Using some rather nice Mexican epithets I will water down he said, “If that f…..SOB thinks he can get away with this in the sanctuary of a church he is mistaken!”
A few days later (not quite Saturday) Ferrer took me on a tour of the darker side of Acapulco. Mexicans have a neat word for red light district. They call it a “Zona de Tolerancia”.He stopped his car at the infamous Acapulco house of ill-repute called La Huerta and took me inside. Some of the women inside who had loads of makeup reminded me of the famous photograph of a pair of Tijuana prostitutes taken by Cartier- Bresson. Since Ferrer was known in the house by his position of authority we were offered rum cokes.
Cartier-Bresson |
As we left, not far from La Huerta I spotted our jilted woman. I pointed her out and told Felipe, “She is a common whore. And you plan to nab that guy?”

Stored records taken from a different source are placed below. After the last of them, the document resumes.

-- ==== Sys2Proof/Machine/Vision.lean ====
section
/-!
DEFINITION. Vision pipelines (chapter 08) and the hand-off of frames to them (R245, R246): frame jobs, stages, the tracker, and
the vision opcodes.
-/
namespace Sys2Proof.Machine

def visFlag (s : State) (p mask : Nat) : State := flag s (visKey p 0x24) mask
/-- The tenant a pipeline belongs to (R266). -/
def State.visOwner (s : State) (p : Nat) : Nat := s.camOwner (p / 4)

/-! Settings (R303, Table 08-6). -/

/-- The register field of a VIS_PARAM number and its limits: register offset, lowest bit, width, smallest and largest value. -/
def visField (n : Nat) : Nat × Nat × Nat × Int × Int :=
  match n with
  | 1 => (0, 1, 2, 0, 2)
  | 2 => (0, 4, 4, 0, 15)
  | 3 => (0, 8, 8, 0, 255)
  | 4 => (0, 16, 8, 0, 255)
  | 5 => (4, 0, 16, 0, 0xFFFF)
  | 6 => (8, 0, 23, 1, 4194304)
  | 7 => (0xC, 0, 23, 1, 4194304)
  | 8 => (0x10, 16, 8, 1, 255)
  | 9 => (0x10, 24, 3, 0, 7)
  | 10 => (0x10, 27, 4, 1, 8)
  | _ => (0x14, 0, 16, -32768, 32767)
/-- A setting as a hand-off takes it: the override, or the register. -/
def State.visSet (s : State) (p n : Nat) : Nat :=
  let o := storeGet (fun _ => 0) (s.pipe p).ovr n
  let f := visField n
  if o = 0 then s.fld (visKey p f.1) f.2.1 f.2.2.1 else o - 1
/-- The settings of a hand-off by VIS_PARAM number, then ME_EN, QUOTA, QUEUE, BASE_IDX and PAGES. -/
def State.visSettings (s : State) (p : Nat) : List Nat :=
  0 :: (List.range 11).map (fun i => s.visSet p (i + 1)) ++
    [s.fld (visKey p 0) 0 1, s.fld (visKey p 0x10) 0 15, s.fld (visKey p 0x18) 0 6, s.fld (visKey p 0x1C) 0 12,
      s.fld (visKey p 0x1C) 16 8]

/-! Costs (Table 08-1). -/

/-- Deck traffic of a frame. -/
def dFrame (w h pitch : Nat) : Nat := ceilDiv (2 * pitch * h + 4 * w * h) 64000
/-- The number of lines of each band of at most n lines. -/
def bandsOf (h n : Nat) : List Nat := List.replicate (h / n) n ++ (if h % n = 0 then [] else [h % n])
def pyrSlices (w h pitch : Nat) : List (List Nat) :=
  (bandsOf h 16).map fun l => [0, ceilDiv (w * l) 384, 0, 0, 0, ceilDiv (dFrame w h pitch * l) h, 0]
def meRow (w : Nat) : Nat := ceilDiv (ceilDiv w 8 * 5) 16
def meSlices (w h : Nat) : List (List Nat) := List.replicate (ceilDiv h 8) [0, 0, meRow w, 0, 0, 0, 0]
def blobSlices (w h : Nat) : List (List Nat) := (bandsOf h 64).map fun l => [0, 0, 0, ceilDiv (w * l) 512, 0, 0, 0]
def trackSlices (b : Nat) : List (List Nat) := (bandsOf b 64).map fun n => [0, 0, 0, ceilDiv n 4, 0, 0, 0]
/-- The largest indivisible piece of a pipeline's work in each pool. -/
def State.visPiece (s : State) (p : Nat) : List Nat :=
  let w := s.vcW (p / 4) (p % 4)
  let h := s.vcH (p / 4) (p % 4)
  let me := s.bitAt (visKey p 0) 0 && decide (64 ≤ w) && decide (64 ≤ h)
  [0, ceilDiv (w * 16) 384, if me then meRow w else 0, max 16 (ceilDiv (w * 64) 512), 0,
    ceilDiv (dFrame w h (s.vcPitch (p / 4) (p % 4)) * 16) (max 1 h), 0]
/-- Work area pages a format needs. -/
def workPages (w h : Nat) : Nat := ceilDiv (w * h * 117) 2097152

Felipe stopped the car and very seriously (and again using language I cannot place here) said, “Do you think that just because she is a whore that she is not a woman with rights. That man promised to marry her. I am going to put him in jail.”
The Acapulco groom |
This he did. Later Ferrer took me to the local clink and I was able to photograph the young man behind bars who was wearing a rather nice black suit.

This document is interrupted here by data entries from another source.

/-- A descriptor is fetched from a ring that has one, with room in its CQ: an entry is reserved, the head moves on by one slot, and the
descriptor its bytes spell is taken. Without room the stall is flagged once and nothing is fetched; a read that fails stops the ring with
its error. A fetched descriptor that a check refuses completes with that status; one for a later span is held; any other is admitted, or
waits its turn behind a fence. A fenced descriptor is admitted once nothing before it is left; a held one at its span when it is first in
turn and its checks still pass. Both are admitted in the present span. -/
def Obligations.DescriptorFetch : Prop :=
  (∀ (s a : State) (t k c : Nat) (tn : Fin 256) (n : Fin 16) (bs : List Byte) (d : Desc), s.power.porstHigh = true → a = advance s t →
    a.canFetch tn n = true → k = 16 * tn.val + n.val → c = 16 * tn.val + a.boundCq tn n →
    d = parseDesc tn n (a.bitAt (sqKey tn n 8) 1) bs →
    (a.cqRoom tn (a.boundCq tn n) = true → (isApply d = true → a.heldCount tn < 1024) →
      (d.clsNo = 1 ∨ d.clsNo = 2 → a.ebCount tn < 4096) → exec (.descriptorFetch t tn n (.data bs)) s = .next
        (takeFetched ((a.updCq c fun x => { x with reserved := x.reserved + 1, stall := false }).updSq k fun q =>
          { q with head := (q.head + 1) % a.sqSize tn n, stall := false }) d)) ∧
    (a.cqRoom tn (a.boundCq tn n) = false → (a.cq c).stall = true → exec (.descriptorFetch t tn n (.data bs)) s = .next a) ∧
    (a.cqRoom tn (a.boundCq tn n) = false → (a.cq c).stall = false → exec (.descriptorFetch t tn n (.data bs)) s = .next
      (flagRaw (a.updCq c fun x => { x with stall := true }) (cqKey tn (a.boundCq tn n) 0x14) 2)) ∧
    (∀ u, u = sqErr (a.updSq k fun q => { q with stopped := true }) tn n 5 → a.cqRoom tn (a.boundCq tn n) = true →
      exec (.descriptorFetch t tn n .error) s = .next { u with link := { u.link with aerErrors := u.link.aerErrors + 1 } })) ∧
  (∀ (s u : State) (d : Desc), u = { s with nextId := s.nextId + 1 } → isApply d = false →
    (∀ st res, spanBad s d none s.tb.spanIx = false → descCheck u d = some (st, res) →
      takeFetched s d = complete (refuseSide u d) (newJob s d .admitted s.tb.spanIx) st res) ∧
    (spanBad s d none s.tb.spanIx = false → descCheck u d = none → u.mustWait d (s.tn d.tenant).ringGen s.nextId = false →
      takeFetched s d = keep u (newJob s d .admitted s.tb.spanIx)) ∧
    (spanBad s d none s.tb.spanIx = false → descCheck u d = none → u.mustWait d (s.tn d.tenant).ringGen s.nextId = true →
      takeFetched s d = keep u { newJob s d .admitted s.tb.spanIx with phase := .fenced })) ∧
  ((∀ (s a : State) (t id : Nat) (j : Job), s.power.porstHigh = true → a = advance s t → a.job? id = some j → j.phase = .fenced →
    a.mustWait j.d j.gen j.id = false → exec (.fenceAdmission t id) s = .next (admitNow a j)) ∧
  (∀ (s : State) (id : Nat) (j : Job) (b : Int), s.power.porstHigh = true → s.job? id = some j → j.phase = .held b → b ≤ s.tb.spanIx →
    (∀ i ∈ s.jobs, ∀ b', i.phase = .held b' → b' ≤ s.tb.spanIx → i.d.tenant = j.d.tenant →
      j.d.sq.val ≤ i.d.sq.val ∧ (i.d.sq = j.d.sq → j.id ≤ i.id)) →
    descCheck s j.d = none → s.mustWait j.d j.gen j.id = false → exec (.applySpanAdmission id) s = .next (admitNow s j)))

/-- The vector of a CQ with entries older than its age limit is signalled, and its unsignalled count starts again; an unmask sends a pending
message, and leaves a vector with none pending alone. -/
def Obligations.Interrupts : Prop :=
  (∀ (s : State) (tn : Fin 256) (n : Fin 16) (o : Nat), s.power.porstHigh = true → (s.cq (16 * tn + n)).oldest = some o →
    s.fld (cqKey tn n 0xC) 8 8 ≠ 0 → o + s.fld (cqKey tn n 0xC) 8 8 ≤ s.tb.spanIx → s.bitAt (cqKey tn n 8) 2 = true →
    s.cqOn tn n = true → exec (.cqAgeExpiry tn n) s = .next
      (signal (s.updCq (16 * tn + n) fun c => { c with unsig := 0, oldest := none }) tn (s.fld (cqKey tn n 8) 16 7))) ∧
  (∀ (s a : State) (t : Nat) (fn : Fin 256) (v : Fin 128) (f : Fn), Safety.Tables s → s.power.porstHigh = true → a = advance s t →
    a.fnExists fn = true → v.val < msixSize fn → f = (a.fn fn).setVec v { (a.fn fn).vec v with masked := false } →
    ((f.vec v).pend = false → exec (.msixVectorUnmask t fn v) s = .next (a.setFn fn f))) ∧
  (∀ (s : State) (fn v : Nat), (s.tn fn).pathLost = false → (s.tn fn).st ≠ .orphan → s.link.up = true → (s.fn fn).msixEn = true →
    (s.fn fn).bme = true → v < msixSize fn → (s.fn fn).msixMask = false → ((s.fn fn).vec v).masked = false →
    signal s fn v = { s with out := s.out ++ [.msix fn v] })

/-- A completion is written where its CQ's tail stands, as one packet whose PHASE is that of the ring's pass: 1 on the first after enable or
reset, inverted at each wrap; a QUIET completion DONE writes none; one whose tenant, path, rings or CQ are gone is counted and not
written. In every case the job has left and its reserved entry is given back. -/
def Obligations.Completion : Prop :=
  (∀ (s : State) (j : Job) (i : Bool) (status res tu late k : Nat) (c : Cq), Safety.Tables s → k = 16 * j.d.tenant.val + j.cq → c = s.cq k →
    (writeEntry s j i status res tu late).out.take (s.out.length + 1) = s.out ++ [.memWrite j.d.tenant
      (s.base (cqKey j.d.tenant j.cq 0) + c.tail * (if s.bitAt (cqKey j.d.tenant j.cq 8) 1 then 32 else 16))
      (entryBytes (s.bitAt (cqKey j.d.tenant j.cq 8) 1) c.phase i j.d status (s.sq (16 * j.d.tenant + j.d.sq)).head res tu late) false] ∧
    ((writeEntry s j i status res tu late).cq k).phase = (c.phase != decide (s.cqSize j.d.tenant j.cq ≤ c.tail + 1)) ∧
    ((writeEntry s j i status res tu late).cq k).tail = if s.cqSize j.d.tenant j.cq ≤ c.tail + 1 then 0 else c.tail + 1) ∧
  (∀ (s : State) (k : Nat), Safety.Tables s → ((cqMoved s k).cq k).phase = true ∧ ((cqMoved s k).cq k).tail = 0 ∧ Cq.reset.phase = true ∧
    Cq.reset.tail = 0) ∧
  ∀ (s : State) (j : Job) (status res fin : Nat) (u : State), j.kind = .desc → fin = finalStatus (dropJob s j.id) j status →
    u = countStatus (dropJob s j.id) j.d.tenant fin →
    (fin = 0 → bit j.d.flags.toNat 3 = true → complete s j status res = unreserve u j) ∧
    ((fin = 0 → bit j.d.flags.toNat 3 = false) → u.discards j = true → complete s j status res = count (unreserve u j) (tkey j.d.tenant 0x3C)) ∧
    ((fin = 0 → bit j.d.flags.toNat 3 = false) → u.discards j = false → ¬ (0x11 ≤ fin ∧ fin ≤ 0x15) →
      complete s j status res = writeEntry (unreserve u j) j false fin res j.tu (u.tb.spanIx - j.deadline).toNat) ∧
    ((fin = 0 → bit j.d.flags.toNat 3 = false) → u.discards j = false → 0x11 ≤ fin → fin ≤ 0x15 →
      complete s j status res = writeEntry (unreserve u j) j false fin res 0 0)

/-! ## Keystone and queues (chapters 05 and 06) -/

/-- A planning pass takes from every limit exactly what the slices it plans cost: no pass plans beyond its budget. -/
def Obligations.PlanWithinBudget : Prop :=
  ∀ (sel : Job → Bool) (lims : List (List Nat)) (bal : List Nat) (blocked : List Nat) (jobs : List Job) (i p : Nat), i < lims.length →
    Safety.plannedCost (planPass sel (lims, bal) blocked jobs).1 p + nth ((planPass sel (lims, bal) blocked jobs).2.1.getD i []) p =
      Safety.plannedCost jobs p + nth (lims.getD i []) p

/-- Work is shed with status 0x10: E work that ran no slice by the end of its deadline span, B work not finished at its shed time; any other
stays. A slice that finishes charges its toll units to the tenant, and a job with none planned is left alone. -/
def Obligations.ShedAndSlices : Prop :=
  (∀ (s : State) (id : Nat) (j : Job), s.power.porstHigh = true → s.job? id = some j → j.kind = .desc → j.phase = .active →
    j.slices ≠ [] → j.d.op ≠ 0x90#8 → j.d.op ≠ 0x51#8 → j.d.op ≠ 0x81#8 → j.lowE = false →
    (j.d.clsNo = 1 → j.ran = false → j.deadline < s.tb.spanIx → exec (.shed id) s = .next (complete s j 0x10 0)) ∧
    (j.d.clsNo = 1 → j.ran = true → exec (.shed id) s = .next s) ∧
    (j.d.clsNo = 2 → j.shedAt < s.tb.spanIx → exec (.bShed id) s = .next (complete s j 0x10 0)) ∧
    (j.d.clsNo = 2 → s.tb.spanIx ≤ j.shedAt → exec (.bShed id) s = .next s)) ∧
  (∀ (s a : State) (t id : Nat) (tus : List Nat) (r : SliceResult) (j k : Job), s.power.porstHigh = true → a = advance s t →
    a.job? id = some j → r.errs = [] → j.d.clsNo ≠ 0 →
    k = { j with slices := j.slices.eraseIdx 0, planned := j.planned - 1, ran := true, tu := j.tu + sumL tus } →
    (j.planned = 0 → exec (.sliceComplete t id tus r) s = .next a) ∧
    (0 < j.planned → j.kind = .stage → exec (.sliceComplete t id tus r) s = .next
      (updJob (chargeTu a j.d.tenant tus) id fun _ => k)) ∧
    (0 < j.planned → j.kind = .desc → j.d.op = 0x90#8 → exec (.sliceComplete t id tus r) s = .next
      (queueReadSlice (chargeTu a j.d.tenant tus) k r))) ∧
  (∀ (s : State) (tn p : Nat) (tus : List Nat), Safety.Tables s → p < 7 →
    (chargeTu s tn tus).rd (tkey tn (0x58 + 4 * p)) = (s.rd (tkey tn (0x58 + 4 * p)) + nth tus p) % 2 ^ 32 ∧
    (chargeTu s tn tus).ks.used = addL s.ks.used ((List.range 7).map (nth tus)))

/-- An item offered to an enabled queue never takes the cells kept for a gap marker: where the room was there before it is there after,
whether the item is stored, begun, finished, or dropped into a marker. -/
def Obligations.OfferKeepsRoom : Prop :=
  ∀ (s : State) (tn q kind : Nat) (it : Offer), Safety.Tables s → tn < 256 → s.qEnabled tn q = true → s.qKind tn q = kind →
    Safety.QueueRoom (s.queue (64 * tn + q)) (s.qCap tn q) →
    (0 < (s.queue (64 * tn + q)).part → it.done = true → (s.queue (64 * tn + q)).part = 1 + ceilDiv it.payload.length 16) →
    (offer s tn q kind it).qCap tn q = s.qCap tn q ∧
    Safety.QueueRoom ((offer s tn q kind it).queue (64 * tn + q)) (s.qCap tn q)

The above lesson I learned from my friend the police chief has served me well. Not too long ago I photographed some exotic dancers dressed as London Bobbies. The photograph (the only time I ever used a 4x5 camera) was used to decorate the then rather famous strip joint called the Cecil Hotel.
The location for the session was an old warehouse in East Vancouver that reeked of rotting onions but that had a white painted brick wall that was one of the necessary features of our photograph. I had brought a large sheet and draped it over a rope which became the area the women could change into the uniforms. My assistant told me, “Why do they need a changing area? They are strippers and they are used to taking their clothes off.”

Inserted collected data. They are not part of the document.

theorem keeps_ginChange {s₀ s : State} (h : Keeps s₀ s) (g code : Nat) : Keeps s₀ (ginChange s g code) := by
  unfold ginChange
  repeat' first
    | with_reducible assumption
    | with_reducible apply keeps_setStage
    | with_reducible apply keeps_gdHigh
    | with_reducible apply keeps_clearStage
    | with_reducible apply keeps_evalStage
    | with_reducible apply keeps_stageFlag
    | with_reducible apply keeps_count
    | (extract_lets +onlyGivenNames x; refine Keeps.cut (s := x) ?_ (fun hx => ?_); subst x; rotate_left; clear_value x)
    | extract_lets +onlyGivenNames x
    | with_reducible apply Keeps.ite
    | split
    | with_reducible refine Keeps.upd ?_ rfl

theorem keeps_writePwmx {s₀ s : State} (h : Keeps s₀ s) (n w : Nat) : Keeps s₀ (writePwmx s n w) := by
  unfold writePwmx
  repeat' first
    | with_reducible assumption
    | with_reducible apply keeps_flag
    | with_reducible apply keeps_evalStage
    | with_reducible apply keeps_wr
    | with_reducible apply keeps_updStage
    | with_reducible apply Keeps.ite
    | split
    | with_reducible refine Keeps.upd ?_ rfl

theorem keeps_freezeStage {s₀ s : State} (h : Keeps s₀ s) (st : Nat) : Keeps s₀ (freezeStage s st) := by
  unfold freezeStage
  repeat' first
    | with_reducible assumption
    | with_reducible apply keeps_updStage
    | with_reducible apply keeps_updSg
    | (extract_lets +onlyGivenNames x; refine Keeps.cut (s := x) ?_ (fun hx => ?_); subst x; rotate_left; clear_value x)
    | extract_lets +onlyGivenNames x
    | with_reducible apply Keeps.ite
    | split
    | with_reducible refine Keeps.upd ?_ rfl

theorem keeps_unhalt {s₀ s : State} (h : Keeps s₀ s) (st : Nat) : Keeps s₀ (unhalt s st) := by
  unfold unhalt
  repeat' first
    | with_reducible assumption
    | with_reducible apply keeps_updSg
    | extract_lets +onlyGivenNames x
    | with_reducible apply Keeps.ite
    | split
    | with_reducible refine Keeps.upd ?_ rfl

theorem keeps_newest {s₀ s : State} (h : Keeps s₀ s) (ch : Nat) : Keeps s₀ (newest s ch) := by
  unfold newest
  repeat' first
    | with_reducible assumption
    | with_reducible apply keeps_updPwm
    | with_reducible refine Keeps.upd ?_ rfl

theorem keeps_pwmRestart {s₀ s : State} (h : Keeps s₀ s) : Keeps s₀ (pwmRestart s) := by
  unfold pwmRestart
  repeat' first
    | with_reducible assumption
    | with_reducible apply keeps_unhalt
    | with_reducible apply keeps_updStage
    | with_reducible apply keeps_evalLeg
    | with_reducible apply keeps_newest
    | with_reducible apply keeps_updAux
    | with_reducible apply keeps_evalAux
    | with_reducible apply keeps_complete
    | (with_reducible apply Keeps.foldl; intro s x hs)
    | (extract_lets +onlyGivenNames x; refine Keeps.cut (s := x) ?_ (fun hx => ?_); subst x; rotate_left; clear_value x)
    | extract_lets +onlyGivenNames x
    | with_reducible apply Keeps.ite
    | split
    | with_reducible refine Keeps.upd ?_ rfl

theorem keeps_pwmModeChange {s₀ s : State} (h : Keeps s₀ s) : Keeps s₀ (pwmModeChange s) := by
  unfold pwmModeChange
  repeat' first
    | with_reducible assumption
    | with_reducible apply keeps_unhalt
    | with_reducible apply keeps_updStage
    | with_reducible apply keeps_updAux
    | with_reducible apply keeps_updPwm
    | with_reducible apply keeps_legsOff
    | (with_reducible apply Keeps.foldl; intro s x hs)
    | (extract_lets +onlyGivenNames x; refine Keeps.cut (s := x) ?_ (fun hx => ?_); subst x; rotate_left; clear_value x)
    | (extract_lets +onlyGivenNames x; refine Keeps.cut (s := Prod.fst x) ?_ (fun hx => ?_); subst x; rotate_left; clear_value x)
    | extract_lets +onlyGivenNames x
    | with_reducible apply Keeps.ite
    | split
    | with_reducible refine Keeps.upd ?_ rfl

theorem keeps_frozenOn {s₀ s : State} (h : Keeps s₀ s) (st : Nat) : Keeps s₀ (frozenOn s st) := by
  unfold frozenOn
  repeat' first
    | with_reducible assumption
    | with_reducible apply keeps_flag
    | with_reducible apply keeps_count
    | with_reducible apply keeps_trip
    | extract_lets +onlyGivenNames x
    | with_reducible apply Keeps.ite
    | split
    | with_reducible refine Keeps.upd ?_ rfl

theorem keeps_auxBoundary {s₀ s : State} (h : Keeps s₀ s) (a : Nat) : Keeps s₀ (auxBoundary s a) := by
  unfold auxBoundary
  repeat' first
    | with_reducible assumption
    | with_reducible apply keeps_setAux
    | with_reducible apply keeps_updPwm
    | (extract_lets +onlyGivenNames x; refine Keeps.cut (s := x) ?_ (fun hx => ?_); subst x; rotate_left; clear_value x)
    | extract_lets +onlyGivenNames x
    | with_reducible apply Keeps.ite
    | split
    | with_reducible refine Keeps.upd ?_ rfl

theorem keeps_busSense {s₀ s : State} (h : Keeps s₀ s) (m : Measured) : Keeps s₀ (busSense s m) := by
  unfold busSense
  repeat' first
    | with_reducible assumption
    | with_reducible apply keeps_updStage
    | (with_reducible apply Keeps.foldl; intro s x hs)
    | with_reducible refine Keeps.upd ?_ rfl

theorem keeps_doPwmRaw {s₀ s : State} (h : Keeps s₀ s) (d : Desc) : Keeps s₀ (doPwmRaw s d) := by
  unfold doPwmRaw
  repeat' first
    | with_reducible assumption
    | with_reducible apply keeps_setShadow
    | with_reducible apply Keeps.ite
    | split
    | with_reducible refine Keeps.upd ?_ rfl

theorem keeps_doGateMask {s₀ s : State} (h : Keeps s₀ s) (d : Desc) : Keeps s₀ (doGateMask s d) := by
  unfold doGateMask
  repeat' first
    | with_reducible assumption
    | with_reducible apply keeps_updStage
    | with_reducible apply keeps_evalStage
    | (extract_lets +onlyGivenNames x; refine Keeps.cut (s := x) ?_ (fun hx => ?_); subst x; rotate_left; clear_value x)
    | extract_lets +onlyGivenNames x
    | with_reducible apply Keeps.ite
    | split
    | with_reducible refine Keeps.upd ?_ rfl

theorem keeps_doPwmHalt {s₀ s : State} (h : Keeps s₀ s) (d : Desc) : Keeps s₀ (doPwmHalt s d) := by
  unfold doPwmHalt
  repeat' first
    | with_reducible assumption
    | with_reducible apply keeps_updAux
    | with_reducible apply keeps_freezeStage
    | (with_reducible apply Keeps.foldl; intro s x hs)
    | with_reducible refine Keeps.upd ?_ rfl

theorem keeps_pwmResume {s₀ s : State} (h : Keeps s₀ s) (j : Job) : Keeps s₀ (pwmResume s j) := by
  unfold pwmResume
  repeat' first
    | with_reducible assumption
    | with_reducible apply keeps_updStage
    | with_reducible apply keeps_updAux
    | with_reducible apply keeps_keep
    | (with_reducible apply Keeps.foldl; intro s x hs)
    | (extract_lets +onlyGivenNames x; refine Keeps.cut (s := x) ?_ (fun hx => ?_); subst x; rotate_left; clear_value x)
    | extract_lets +onlyGivenNames x
    | with_reducible apply Keeps.ite
    | split
    | with_reducible refine Keeps.upd ?_ rfl

theorem keeps_groupInfo {s₀ s : State} (h : Keeps s₀ s) (j : Job) : Keeps s₀ (groupInfo s j) := by
  unfold groupInfo
  repeat' first
    | with_reducible assumption
    | with_reducible apply keeps_complete
    | extract_lets +onlyGivenNames x
    | split

end Sys2Proof.Machine
end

Thinking of Felipe I immediately answered, “They are women and we have the obligation to respect them."
The show Honour: Confessions
of a Mumbai Courtesan which opens tonight at the Vancity Culture Lab (an
intimate theatre for such a delicate subject matter) at 8pm deals with many of
the subjects I raised above. The play is written and performed by Dipti Mehta
and directed by Mark Cimigliaro.
I was able to attend a dress rehearsal yesterday Thursday
and I can tell you that this is a play that reveals the travails of young women
in Mumbai (and of course in many other parts of the world) who are pressed into
prostitution by economic, by their parents or simply because they have the
ambition of someday being able to go to New York.
Mehta not only plays the young girl in question but her mother and other nefarious creatures of Falkland Lane.
Somehow the brilliant colours of the set almost compensate for the tragic story revealed in 65 minutes.
This play is part of the ongoing Diwali in BC project that has Encounter (with lovely Indian dancing but again with a serious subject) simultaneously showing at the Cultch’s York Theatre.